Start of Block
-- ==== Sys2Proof/Laws/PerInstr.lean ====
section
/-! SUPPORT. The per-instruction family of LAWS.json: the form of an encoded instruction. -/

namespace Sys2Proof.Laws.EncodedForm

/-- An instruction is well formed, a request is six bytes with one of the ten operation codes and its operands in its
fields (R86, R87), and a frame is six or five bytes with its type and register in the header (R90, R95). -/
def Statement (i : Instr) : Prop :=
  i.wellFormed = true ∧ ∀ turnaround : Byte,
    match i.port with
    | .request => (encode turnaround i).length = 6 ∧ 1 ≤ i.opCode.toNat ∧ i.opCode.toNat ≤ 10
    | .link => (encode turnaround i).length = 5 ∨ (encode turnaround i).length = 6

/-- Every term of the syntax is well formed, because its operands have the widths of their fields. -/
theorem wellFormed (i : Instr) : i.wellFormed = true := by
  unfold Instr.wellFormed
  simp only [Bool.and_eq_true, decide_eq_true_eq]
  exact ⟨i.regOperand.isLt, i.argOperand.isLt⟩

theorem openLink : Statement .openLink := ⟨wellFormed _, fun _ => ⟨rfl, Nat.le_of_ble_eq_true rfl, Nat.le_of_ble_eq_true rfl⟩⟩

theorem closeLink : Statement .closeLink := ⟨wellFormed _, fun _ => ⟨rfl, Nat.le_of_ble_eq_true rfl, Nat.le_of_ble_eq_true rfl⟩⟩

theorem enter : Statement .enter := ⟨wellFormed _, fun _ => ⟨rfl, Nat.le_of_ble_eq_true rfl, Nat.le_of_ble_eq_true rfl⟩⟩

theorem leave : Statement .leave := ⟨wellFormed _, fun _ => ⟨rfl, Nat.le_of_ble_eq_true rfl, Nat.le_of_ble_eq_true rfl⟩⟩

theorem rdreg (a : RegAddr) : Statement (.rdreg a) := ⟨wellFormed _, fun _ => ⟨rfl, Nat.le_of_ble_eq_true rfl, Nat.le_of_ble_eq_true rfl⟩⟩

theorem wrreg (a : RegAddr) (v : Word) : Statement (.wrreg a v) :=
  ⟨wellFormed _, fun _ => ⟨rfl, Nat.le_of_ble_eq_true rfl, Nat.le_of_ble_eq_true rfl⟩⟩

theorem init : Statement .init := ⟨wellFormed _, fun _ => ⟨rfl, Nat.le_of_ble_eq_true rfl, Nat.le_of_ble_eq_true rfl⟩⟩

theorem rdsec (lba : Word) : Statement (.rdsec lba) := ⟨wellFormed _, fun _ => ⟨rfl, Nat.le_of_ble_eq_true rfl, Nat.le_of_ble_eq_true rfl⟩⟩

theorem wrsec (lba : Word) : Statement (.wrsec lba) := ⟨wellFormed _, fun _ => ⟨rfl, Nat.le_of_ble_eq_true rfl, Nat.le_of_ble_eq_true rfl⟩⟩

theorem erase (lba : Word) : Statement (.erase lba) := ⟨wellFormed _, fun _ => ⟨rfl, Nat.le_of_ble_eq_true rfl, Nat.le_of_ble_eq_true rfl⟩⟩

theorem spiRd (a : RegAddr) : Statement (.spiRd a) := ⟨wellFormed _, fun _ => .inr rfl⟩

theorem spiWr (a : RegAddr) (v : Word) : Statement (.spiWr a v) := ⟨wellFormed _, fun _ => .inl rfl⟩

end Sys2Proof.Laws.EncodedForm
end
End of Block
--- What is needed ---
Extract the whole listing, character for character.

--- Exercise output ---
-- ==== Sys2Proof/Laws/PerInstr.lean ====
section
/-! SUPPORT. The per-instruction family of LAWS.json: the form of an encoded instruction. -/

namespace Sys2Proof.Laws.EncodedForm

/-- An instruction is well formed, a request is six bytes with one of the ten operation codes and its operands in its
fields (R86, R87), and a frame is six or five bytes with its type and register in the header (R90, R95). -/
def Statement (i : Instr) : Prop :=
  i.wellFormed = true ∧ ∀ turnaround : Byte,
    match i.port with
    | .request => (encode turnaround i).length = 6 ∧ 1 ≤ i.opCode.toNat ∧ i.opCode.toNat ≤ 10
    | .link => (encode turnaround i).length = 5 ∨ (encode turnaround i).length = 6

/-- Every term of the syntax is well formed, because its operands have the widths of their fields. -/
theorem wellFormed (i : Instr) : i.wellFormed = true := by
  unfold Instr.wellFormed
  simp only [Bool.and_eq_true, decide_eq_true_eq]
  exact ⟨i.regOperand.isLt, i.argOperand.isLt⟩

theorem openLink : Statement .openLink := ⟨wellFormed _, fun _ => ⟨rfl, Nat.le_of_ble_eq_true rfl, Nat.le_of_ble_eq_true rfl⟩⟩

theorem closeLink : Statement .closeLink := ⟨wellFormed _, fun _ => ⟨rfl, Nat.le_of_ble_eq_true rfl, Nat.le_of_ble_eq_true rfl⟩⟩

theorem enter : Statement .enter := ⟨wellFormed _, fun _ => ⟨rfl, Nat.le_of_ble_eq_true rfl, Nat.le_of_ble_eq_true rfl⟩⟩

theorem leave : Statement .leave := ⟨wellFormed _, fun _ => ⟨rfl, Nat.le_of_ble_eq_true rfl, Nat.le_of_ble_eq_true rfl⟩⟩

theorem rdreg (a : RegAddr) : Statement (.rdreg a) := ⟨wellFormed _, fun _ => ⟨rfl, Nat.le_of_ble_eq_true rfl, Nat.le_of_ble_eq_true rfl⟩⟩

theorem wrreg (a : RegAddr) (v : Word) : Statement (.wrreg a v) :=
  ⟨wellFormed _, fun _ => ⟨rfl, Nat.le_of_ble_eq_true rfl, Nat.le_of_ble_eq_true rfl⟩⟩

theorem init : Statement .init := ⟨wellFormed _, fun _ => ⟨rfl, Nat.le_of_ble_eq_true rfl, Nat.le_of_ble_eq_true rfl⟩⟩

theorem rdsec (lba : Word) : Statement (.rdsec lba) := ⟨wellFormed _, fun _ => ⟨rfl, Nat.le_of_ble_eq_true rfl, Nat.le_of_ble_eq_true rfl⟩⟩

theorem wrsec (lba : Word) : Statement (.wrsec lba) := ⟨wellFormed _, fun _ => ⟨rfl, Nat.le_of_ble_eq_true rfl, Nat.le_of_ble_eq_true rfl⟩⟩

theorem erase (lba : Word) : Statement (.erase lba) := ⟨wellFormed _, fun _ => ⟨rfl, Nat.le_of_ble_eq_true rfl, Nat.le_of_ble_eq_true rfl⟩⟩

theorem spiRd (a : RegAddr) : Statement (.spiRd a) := ⟨wellFormed _, fun _ => .inr rfl⟩

theorem spiWr (a : RegAddr) (v : Word) : Statement (.spiWr a v) := ⟨wellFormed _, fun _ => .inl rfl⟩

end Sys2Proof.Laws.EncodedForm
end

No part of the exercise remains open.